By Callum McCarthy

Fulham’s unbeaten record was laid to rest on Saturday after the most debated decision of the new season didn’t go their way.

The new offside rule states that as long as a player is not interfering with play, he cannot be in an offside position. With so much left to interpretation, individual linesmen and referees each have their own opinions on what constitutes interference. The level of impact a player is allowed whilst behind enemy lines is always disputed, but it is often felt that as long as a player doesn’t touch the ball, he’s kosher.

Tottenham’s winner came with half an hour remaining, but it was Fulham who took the lead on the half-hour thanks to Clint Dempsey’s intelligent play. Holding off two Spurs defenders, Dempsey made the opening and slid the ball to Diomansy Kamara who tapped in from close range.

Spurs replied immediately however. A Rafael Van Der Vaart chip struck the Fulham crossbar and fell into the lap of Roman Pavyluchenko, whose goal tally looks surprisingly healthy this season — 6 goals in 10 games — despite his average play.

Diomansy Kamara was later booked for whispering “sweet nothings” into various Spurs players’ ears.

Spurs’ winner would come after the break. After Spurs corner was spat out by the Fulham defence, Tom Huddlestone was like a dog on raw meat at the edge of the area. From 25 yards out, his shot went hard and low through a crowd of bodies and beat Schwarzer at his left-hand post. It was a truly stunning goal, but the positioning of William Gallas in an offside position had the linesman’s flag up immediately.

After much discussion, Mike Dean allowed the goal, presumably on the grounds that Gallas was not “interfering with play”.

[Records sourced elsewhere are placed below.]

/-- The want of a barrier by the first row of R84 that holds (MODEL'S CHOICE, log 47: a release target that a LOCKOUT found does not count), and what
reaches the Barrier Controller of one barrier: a limit contact (R88, R90), the seal contact (R89), the drive overload and a driver fault report (R92, R93),
and a grant (R85), which starts the travel of the want or is handed back. After every result the wants are taken anew (R83, R84). A command ON to
a latched output hands on its report once more (R16). Every other change leaves everything as it stands.
Rests on the model's choices of log 21, 41 and 47. -/
def Obligations.BarrierWantsContactsFaultsAndGrants : Prop :=
  ∀ (s : State) (b : Fin 6),
    let r := s.barriers[b]
    let c := s.cfg.barriers[b]
    let met := s.contacts[sealK b].accepted
    let travels := r.state = .closing ∨ r.state = .opening ∨ r.state = .homing
    let loose := r.state = .unhomed ∨ r.state = .stopped
    let closed := r.state = .closedUnsealed ∨ r.state = .sealed
    let rests := loose ∨ closed ∨ r.state = .openEnd
    let off := fun (d : Fin 44) => { s.drivers[d] with commanded := false, energised := false }
    let moved := fun (t : State) (q : Barrier) (drivers : Vector Driver 44) (first last : List Notice) =>
      t = { s with
        barriers := s.barriers.set b (s.barrierAfter b q), drivers := drivers
        work := s.work ++ first ++ s.barrierTold t b q ++ last }
    let atClosed := fun (q : Barrier) => { q with
      state := if met then .sealed else .closedUnsealed, position := some c.closedCount, sealTimer := if met then none else some (c.sealTime * 1000) }
    let closedNews := .barrierNews b .closedUnsealed :: if met then [.barrierNews b .sealed] else []
    let atOpen := fun (q : Barrier) => { q with state := .openEnd, position := some 0, home := {}, sealTimer := none }
    let closes := c.enable = true ∧ r.Acts ∧ (loose ∨ r.state = .openEnd ∨ r.state = .locked)
    let homes := c.enable = true ∧ ¬r.Acts ∧ r.home ≠ {} ∧ (loose ∨ r.state = .openEnd ∨ r.state = .locked)
    let opens := c.enable = true ∧ ¬r.Acts ∧ ¬homes ∧ r.release = .openEnd ∧ r.releaseHeld = false ∧
      (r.state = .stopped ∨ closed ∨ (r.state = .locked ∧ r.position.isSome = true))
    ((r.want c.enable = .close ↔ closes) ∧ (r.want c.enable = .home ↔ homes) ∧ (r.want c.enable = .open_ ↔ opens)) ∧
    (∀ made : Bool,
      let t := s.handle (.contact (closedLimitK b) made)
      (r.state = .closing → made = true →
        moved t (atClosed { r with increment := none }) (s.drivers.set (driveCloseD b) (off (driveCloseD b))) (.darFreed b :: closedNews) []) ∧
      (rests → made = true → s.contacts[openLimitK b].accepted = true → s.BarrierFaults t b .barrierNoLimit none (.travel none none none)) ∧
      (loose → made = true → s.contacts[openLimitK b].accepted = false → moved t (atClosed r) s.drivers closedNews []) ∧
      (closed → made = false → moved t { r with state := .stopped, position := some c.closedCount, sealTimer := none } s.drivers [] []) ∧
      (r.state = .locked → moved t { r with position := none } s.drivers [] []) ∧
      (r.state = .opening ∨ r.state = .homing ∨ r.state = .fault ∨ (r.state = .closing ∧ made = false) ∨ (loose ∧ made = false) ∨
        (r.state = .openEnd ∧ made = false) ∨ (rests ∧ ¬loose ∧ made = true ∧ s.contacts[openLimitK b].accepted = false) → t = s)) ∧
    (∀ made : Bool,
      let t := s.handle (.contact (openLimitK b) made)
      (r.state = .opening ∨ r.state = .homing → made = true → ¬(c.enable = true ∧ r.Acts) →
        moved t (atOpen { r with increment := none }) (s.drivers.set (driveOpenD b) (off (driveOpenD b))) [.darFreed b, .barrierNews b .reachedOpen] []) ∧
      (r.state = .opening ∨ r.state = .homing → made = true → c.enable = true → r.Acts →
        moved t
          { r with
            state := .closing, position := some 0, travel := 0, increment := some c.interval, home := if r.state = .homing then {} else r.home }
          (s.drivenOn (driveCloseD b) (driveOpenD b))
          (s.drivenNews (driveCloseD b) ++ [.barrierNews b (if r.state = .homing then .homingDisturbed else .turned)]) []) ∧
      (rests → made = true → s.contacts[closedLimitK b].accepted = true → s.BarrierFaults t b .barrierNoLimit none (.travel none none none)) ∧
      (loose → made = true → s.contacts[closedLimitK b].accepted = false → moved t (atOpen r) s.drivers [.barrierNews b .reachedOpen] []) ∧
      (r.state = .openEnd → made = false → moved t { r with state := .stopped, position := some 0 } s.drivers [] []) ∧
      (r.state = .locked → moved t { r with position := none } s.drivers [] []) ∧
      (r.state = .closing ∨ r.state = .fault ∨ ((r.state = .opening ∨ r.state = .homing) ∧ made = false) ∨ (loose ∧ made = false) ∨
        (closed ∧ made = false) ∨ (rests ∧ ¬loose ∧ made = true ∧ s.contacts[closedLimitK b].accepted = false) → t = s)) ∧
    (∀ made : Bool,
      let t := s.handle (.contact (sealK b) made)
      (r.state = .closedUnsealed → made = true → moved t { r with state := .sealed, sealTimer := none } s.drivers [] [.barrierNews b .sealed]) ∧
      (r.state = .sealed → made = false → s.Raised t [(.sealLost, b.val)] ∧
        moved { t with ports := s.ports } { r with state := .closedUnsealed } s.drivers [] [.barrierNews b .closedUnsealed]) ∧
      (¬(r.state = .closedUnsealed ∧ made = true) → ¬(r.state = .sealed ∧ made = false) → t = s)) ∧
    (∀ made : Bool,
      let t := s.handle (.contact (driveOverloadK b) made)
      let trips := made = true ∧ c.enable = true ∧ (travels ∨ rests)
      (trips → s.BarrierFaults t b .barrierOverload r.position (.travel r.position (if travels then some r.state else none) (some r.travel))) ∧
      (¬trips → t = s)) ∧
    (∀ (d : Fin 44) (k : DriverFault), d = driveCloseD b ∨ d = driveOpenD b →
      let t := s.handle (.driverFault d k)
      (travels → s.BarrierFaults t b .driverFault r.position (.driver d k)) ∧ (¬travels → t = s)) ∧
    (let t := s.handle (.grantBarrier b);
      let started := fun (d e : Fin 44) (st : BarrierState) =>
        ∃ u : State,
          u = { s with
            barriers := s.barriers.set b { r with state := st, travel := 0, sealTimer := none, increment := some c.interval }
            drivers := s.drivenOn d e, work := s.work ++ [.darNoWant b, .darTaken b] ++ s.drivenNews d } ∧
          (s.contacts[driveOverloadK b].accepted = false → t = u) ∧
          (s.contacts[driveOverloadK b].accepted = true →
            u.BarrierFaults t b .barrierOverload r.position (.travel r.position (some st) (some 0)));
      (closes → started (driveCloseD b) (driveOpenD b) .closing) ∧ (homes → started (driveOpenD b) (driveCloseD b) .homing) ∧
      (opens → started (driveOpenD b) (driveCloseD b) .opening) ∧
      (¬closes → ¬homes → ¬opens → t = { s with work := s.work ++ [.darHandedBack b] }))

/-- The Drive Arbiter (R98 to R100). On a barrier's want, a freed slot, a grant taken and a grant handed back it looks: while no grant is outstanding, a
slot is free and a barrier waits, the first barrier is granted it, closers before openers and each kind in ring order after the pointer, which then names
it. A grant handed back frees its slot and brings back the former pointer. -/
def Obligations.DriveGrantsInOrder : Prop :=
  ∀ (s : State) (b : Fin 6),
    let turn := fun (pointer : Option (Fin 6)) (i : Fin 6) => match pointer with
      | none => i.val
      | some k => (i.val + 5 - k.val) % 6
    let others := s.dar.waiting.filter (·.1 != b)
    let freed := { s.dar with
      slot1 := if s.dar.slot1 = some b then none else s.dar.slot1, slot2 := if s.dar.slot2 = some b then none else s.dar.slot2 }
    let looks := fun (a : Dar) (t : State) =>
      ((a.slot1 ≠ none ∧ a.slot2 ≠ none) ∨ a.waiting = [] → t = { s with dar := a }) ∧
      (a.slot1 = none ∨ a.slot2 = none → a.waiting ≠ [] → ∃ g ∈ a.waiting,
        t = { s with
          dar := {
            slot1 := if a.slot1 = none then some g.1 else a.slot1, slot2 := if a.slot1 = none then a.slot2 else some g.1
            waiting := a.waiting.filter (·.1 != g.1), pointer := some g.1, outstanding := some (g.1, a.pointer) }
          work := s.work ++ [.grantBarrier g.1] } ∧
        ∀ h ∈ a.waiting, (h.2 = .close → g.2 = .close) ∧ (h.2 = g.2 → turn a.pointer g.1 ≤ turn a.pointer h.1))
    (∀ k : DriveKind,
      (s.dar.outstanding = none → looks { s.dar with waiting := others ++ [(b, k)] } (s.handle (.darWants b k))) ∧
      (s.dar.outstanding ≠ none → s.handle (.darWants b k) = { s with dar := { s.dar with waiting := others ++ [(b, k)] } })) ∧
    s.handle (.darNoWant b) = { s with dar := { s.dar with waiting := others } } ∧
    (s.dar.outstanding = none → looks freed (s.handle (.darFreed b))) ∧
    (s.dar.outstanding ≠ none → s.handle (.darFreed b) = { s with dar := freed }) ∧
    looks { s.dar with outstanding := none } (s.handle (.darTaken b)) ∧
    ∀ former, s.dar.outstanding = some (b, former) →
      looks { freed with outstanding := none, pointer := former } (s.handle (.darHandedBack b))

Even after a plethora of replays, it was a call that looked almost impossible to get 100% correct. Even though Gallas was not blocking Fulham ‘keeper Mark Schwarzer’s view of the ball, his mere presence was interfering with Schwarzer’s train of thought. Fulham manager Mark Hughes looked to plug this theory in his post-match interview.

“Mark Schwarzer has to hold his position until the ball actually reaches where Gallas is,” Hughes said, “because he is thinking that at some point Gallas may stick out a toe and deflect it. To say he is not interfering and not in the goalkeeper’s eyeline is completely at odds with the truth.”

Interference or no interference, the goal stood, and Tottenham now move on to the San Siro, where their crucial Champions League game with Internazionale on Wednesday will be played.